Soon, though, the packers of data your computer requests when you browse the web might make a slight detour as part of its journey to a data center and back to your house. Much like how, when you call for tech support, you're likely to speak to someone in India, we might be on the verge of an age where we routinely outsource much of our data to the frigid island of Iceland.

"There is no reason why Iceland shouldn't have a major market share in international data hosting in the next ten years," Isaac Kato, a CFO at Verne Global—the company that’s currently expanding their year-old data center near the capital of Reykjavik—told me last month when the company brought me to Iceland to see their new facilities. As he courts customers, his company’s selling point is simple: Iceland is a perfect mix of fire (as in geothermal energy) water (hydropower) and ice (cold air, to cool racks of servers without AC). In the data storage industry where the biggest cost is electricity, Verne Global claims they can provide enough cheap, 100 percent carbon-neutral power to make the trip more than worthwhile.

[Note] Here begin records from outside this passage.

-- ==== Sys2Proof/Machine/Pacing.lean ====
section
/-! DEFINITION. Pacing Arithmetic (spec/02): slots, the frame grid, release instants, lock frame,
lateness, credit slots, committed load and capacity. All of it is exact integer arithmetic (R20). -/

namespace Sys2Proof.Machine

/-- ceil(a / b), rounding up (R20). -/
def divUp (a b : Nat) : Nat := (a + b - 1) / b

/-- slot(x) (R19). -/
def slotOf (x : Nat) : Nat := x / Config.slotNs

/-- The start of a slot (R19). -/
def slotStart (s : Nat) : Nat := Config.slotNs * s

/-! ## Capacity (R32) -/

/-- The capacity C of each leg in Mbit/s (R32). -/
def capacity (cap : Fin 8) : Nat :=
  match cap with
  | 0 => 1000
  | 1 => 2500
  | 2 => 5000
  | 3 => 10000
  | 4 => 25000
  | 5 => 40000
  | 6 => 50000
  | 7 => 100000

/-- The admission limit floor(C × 15 / 16) (R32). -/
def admissionLimit (cap : Fin 8) : Nat := capacity cap * 15 / 16

/-- The bit time of the peer line in ns (R110). -/
def bitTimeNs (plr : Fin 4) : Nat :=
  match plr with
  | 0 => 4000
  | 1 => 2000
  | 2 => 1000
  | 3 => 500

/-! ## Derived values (R21, R23, R30, R31) -/

/-- Sn = Pn × A (R23). -/
def Params.sn (p : Params) : Nat := p.pn * p.a

/-- Sd = Pd × T × N (R23). -/
def Params.sd (p : Params) : Nat := p.pd * p.t * p.n

/-- Pint = Pn div Pd (R21). -/
def Params.pint (p : Params) : Nat := p.pn / p.pd

/-- L = ceil(N × U × (Smax + 24) × 8,000 × Pd / Pn) (R31). -/
def Params.load (p : Params) : Nat :=
  divUp (p.n * p.u * (p.smax + 24) * 8000 * p.pd) p.pn

/-- Wf: W × 1,000 ns, or Pint when W is 0 (R30). -/
def Params.wf (p : Params) : Nat := if p.w = 0 then p.pint else p.w * 1000

/-- The derived values the Flow Table computes when a DECLARE is accepted (R6). -/
def Params.derive (p : Params) : Derived :=
  { pint := p.pint, prem := p.pn % p.pd, sd := p.sd, qs := p.sn / p.sd, rs := p.sn % p.sd,
    load := p.load, wf := p.wf }

/-! ## The frame grid and release instants (R21, R24) -/

/-- F(k) = floor(k × Pn / Pd) + O (R21). -/
def Params.frameStart (p : Params) (k : Nat) : Nat := k * p.pn / p.pd + p.o

/-- off(j) = floor(j × Sn / Sd) (R24). -/
def Params.offset (p : Params) (j : Nat) : Nat := j * p.sn / p.sd

/-- R(k,j) = F(k) + off(j) (R24). -/
def Params.instant (p : Params) (k j : Nat) : Nat := p.frameStart k + p.offset j

/-- k_lock = max(0, ceil((now + 8,000 − O) × Pd / Pn)) (R28): where the sum is negative the difference
of naturals is 0 and so is its ceiling. -/
def Params.lockFrame (p : Params) (now : Nat) : Nat :=
  divUp ((now + Config.leadNs - p.o) * p.pd) p.pn

/-! ## The Binder's carried position (R22, R24, R53) -/

/-- The position (k,0) computed directly from a lock frame k (R22, R56, R61). -/
def Position.atLock (p : Params) (k : Nat) : Position :=
  { k := k, j := 0, q := k * p.pn / p.pd, r := k * p.pn % p.pd, off := 0, rem := 0, lockFrame := k }

/-- The position moved to (k+1, 0): the base pair carried by one frame, the offset pair 0 (R22). -/
def Position.nextFrame (p : Params) (d : Derived) (x : Position) : Position :=
  if p.pd ≤ x.r + d.prem then
    { x with k := x.k + 1, j := 0, q := x.q + (d.pint + 1), r := x.r + d.prem - p.pd, off := 0, rem := 0 }
  else
    { x with k := x.k + 1, j := 0, q := x.q + d.pint, r := x.r + d.prem, off := 0, rem := 0 }

/-- The position moved to (k, j+1): the offset pair carried by one step (R24). -/
def Position.nextIndex (d : Derived) (x : Position) : Position :=
  if d.sd ≤ x.rem + d.rs then
    { x with j := x.j + 1, off := x.off + (d.qs + 1), rem := x.rem + d.rs - d.sd }
  else
    { x with j := x.j + 1, off := x.off + d.qs, rem := x.rem + d.rs }

/-- The advance after a binding or a late discard at binding (R65). -/
def Position.advance (p : Params) (d : Derived) (x : Position) : Position :=
  if x.j + 1 < p.n then x.nextIndex d else x.nextFrame p d

/-- F(k) at the carried position (R22). -/
def Position.frameStart (p : Params) (x : Position) : Nat := x.q + p.o

/-- D = R(k,j) at the carried position (R24, R63). -/
def Position.due (p : Params) (x : Position) : Nat := x.q + p.o + x.off

/-! ## Lateness (R29, R30) -/

/-- now − x, held signed, is greater than the limit (R20, R29). -/
def exceeds (now x limit : Nat) : Bool := decide ((limit : Int) < (now : Int) - (x : Int))

/-- A unit with due time D is late for discard (R29). -/
def Params.late (p : Params) (now due : Nat) : Bool :=
  decide (0 < p.w) && exceeds now due (p.w * 1000)

/-! ## Credit slots (R27, R75) -/

/-- How many schedule instants R(k,j) with k ≥ `first` and j < N are at most t. The frames with
F(k) ≤ t are the first ceil((t + 1 − O) × Pd / Pn), and the indices with off(j) ≤ y the first
ceil((y + 1) × Sd / Sn). -/
def Params.instantsThrough (p : Params) (first t : Nat) : Nat :=
  let frames := divUp ((t + 1 - p.o) * p.pd) p.pn
  if frames ≤ first then 0
  else
    let k := frames - 1
    (k - first) * p.n + min p.n (divUp ((t - p.frameStart k + 1) * p.sd) p.sn)

/-- The number of credit slots in lo + 1 to hi for a flow locked at frame `first` (R27, R75). Each
slot holds at most one instant of a flow (R25), so slots are counted by instants. -/
def Params.creditSlots (p : Params) (first lo hi : Nat) : Nat :=
  p.instantsThrough first (slotStart hi + (Config.slotNs - 1))
    - p.instantsThrough first (slotStart lo + (Config.slotNs - 1))

/-- Class rank of the Release Calendar's tie order (R84). -/
def FlowClass.rank (c : FlowClass) : Nat :=
  match c with
  | .essence => 0
  | .rasterLinear => 1
  | .rasterGapped => 2

end Sys2Proof.Machine
end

Their idea isn't entirely new—Facebook is building data centers in northern Sweden, near the Arctic Circle, to similarly take advantage of natural air conditioning, and the company Advania operates a smaller data center in Iceland as well. But Verne could be a harbinger of a much bigger trend: Hosting the data of international companies that have nothing to do with Iceland, thousands of miles away from their operation.

What make all this possible are the undersea fiber optic cable lines that connect Iceland to Europe and North America. Because fiber optic data travels at the speed of light, a trip from New York to Iceland and back takes about 80 milliseconds. But plenty of countries are wired with fiber optics. Given the immense power consumption of data centers—Google’s suite of data centers, spread all around the world use enough electricity to power a city of 750,000 people—Iceland's uniquely attractive attribute is the fact that it is literally overflowing with carbon-free energy.

Ljósafoss hydropower plant, the oldest in Iceland.
Ljósafoss hydropower plant, the oldest in Iceland. Photo by Joseph Stromberg

Iceland built its first hydroelectric plant in 1937 as part of an effort to supply many of Reykjavik’s houses with electricity for the first time. One of the first places I visited upon arriving to the country was Irafross hydropower plant on the River Sog, built a few miles downstream from the first plant in 1953 and now one of 13 hydropower stations operated by the state-owned power company Landsvirkjun. Given that Iceland is trying to brand itself as a waypoint for the digital information that keeps the world connected, it felt ironic that the 45-minute drive to the power plant from Reykjavik was strikingly sparse and remote. Craggy, windswept lava flows run underneath high-voltage transmission lines, and grazing sheep dot the landscape.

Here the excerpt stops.